Sorry, not possible for technical reasons.

UPDATE: by popular demands these are technical reasons:

  • When you have a node right under the mouse, the node gets all mouse events.
  • The mouse events bubble up the parent chain.
  • Now imagine that you move this node with the mouse — this node would always get all mouse events.
  • It means that any other node, e.g., a target cannot get mouse events unless it is a parent of the moved node. Typically this is not the case.

But I know that other people can do it! It should be possible! Yes, it is possible … in principle:

  • Let's register all target nodes.
  • Let's catch relevant mouse move events directly on the topmost parent (the document).
  • When we detect a drag operation, let's do the following:
    1. Calculate geometry (bounding boxes) of all targets.
    2. On every mouse move lets check if the current mouse position overlaps with a target. Bonus points for an "A+" student: detect overlaps with other nodes, e.g, when a target is partially obscure for cosmetic reasons, and process this situation correctly.
    3. If the current mouse position overlaps with a target, let's initiate "drop is possible" actions, e.g., show some cues so the end user knows that she can drop now.

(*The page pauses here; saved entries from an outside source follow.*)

-- ==== Sys2Proof/Safety.lean ====
section
/-! DEFINITION. The terms in which claims speak of a coherent state of the block, written with the arithmetic readings of
the registers and not with the units that compute them (spec/10_state.md rules R15 to R18, R20; spec/46_alu_operations.md
rules R111 to R115). -/

namespace Sys2Proof.Machine

/-- R111 to R113 in arithmetic: `R`, `S` and `n` are what operation `op` leaves for the operands in `A` and `B`. -/
def ResultOf (op : Opcode) (s : State) (n : Bit) : Prop :=
  match op with
  | .add =>
    val s.R = (val s.A + val s.B) % 16 ∧ (n = 1 ↔ 8 ≤ val s.R) ∧
      val s.S = if 8 ≤ val s.R then 16 - val s.R else 0
  | .and => val s.R = val s.A &&& val s.B ∧ n = 0 ∧ val s.S = 0
  | .not => val s.R = 15 - val s.A ∧ val s.B = 0 ∧ n = 0 ∧ val s.S = 0

/-- A state that one invocation can leave. Before any has ended the registers have their reset values and nothing has been
printed. After one has ended, the outputs show the registers, the registers are one operation's result on the operands,
and a printed line is that operation's line. -/
def State.Coherent (s : State) : Prop :=
  match s.outputs with
  | none => s.A = Register.zero ∧ s.B = Register.zero ∧ s.R = Register.zero ∧ s.S = Register.zero ∧ s.line = none
  | some o =>
    o.y = s.R ∧ hexDigit (val s.R) = .ok o.h ∧ o.m = s.S ∧
      ∃ op, ResultOf op s o.n ∧ (s.line = none ∨ s.line = some (outputLine op o))

/-- The value of a text of decimal digits, read from the left; none where a character is no decimal digit. -/
def digitsValue : Nat → Text → Option Nat
  | acc, [] => some acc
  | acc, c :: cs =>
    match (hexAlpha.take 10).findIdx? (fun d => d == c) with
    | some k => digitsValue (10 * acc + k) cs
    | none => none

/-- R53: the integer a decimal numeral spells; none where it has no digit, a leading zero before another digit, a `+`, or a
`-` before zero. -/
def readNumeral (t : Text) : Option Int :=
  match t with
  | [] => none
  | '-' :: ds =>
    match ds with
    | [] => none
    | d :: _ => if d = '0' then none else (digitsValue 0 ds).map (fun n => -(n : Int))
  | d :: ds => if d = '0' ∧ ds ≠ [] then none else (digitsValue 0 (d :: ds)).map (fun n => (n : Int))

end Sys2Proof.Machine
end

Why Dojo doesn't do that? For a number of technical reasons (finally we got there!):

  • A node's geometry calculations are notoriously buggy in most browsers. As soon as tables are involved, or any other non-trivial means of placement, you cannot be 100% sure that the bounding box is correct.
  • Geometry calculations is an expensive operation, and we have to do it at least once on every drag operation for all targets assuming that no changes can be made during the drag operation (not always the case). A browser may reflow nodes for many reasons ⇒ it can move/resize existing targets, so we have to be vigilant.
  • Typically the calculated boxes are kept in a list ⇒ checking the list for intersections is O(n) (linear) ⇒ doesn't scale well as number of targets grow.
  • All mouse event handlers should be fast, otherwise a browser's mouse event handling facility can be "broken" leading to unpredictable side-effects. See the previous points for reasons why mouse event processing can be slow.
  • Improving on the linear search is possible, e.g., 2D spatial trees can be used, but it leads to more (much more) JavaScript code ⇒ more stuff to download on the client side ⇒ typically it isn't worth it.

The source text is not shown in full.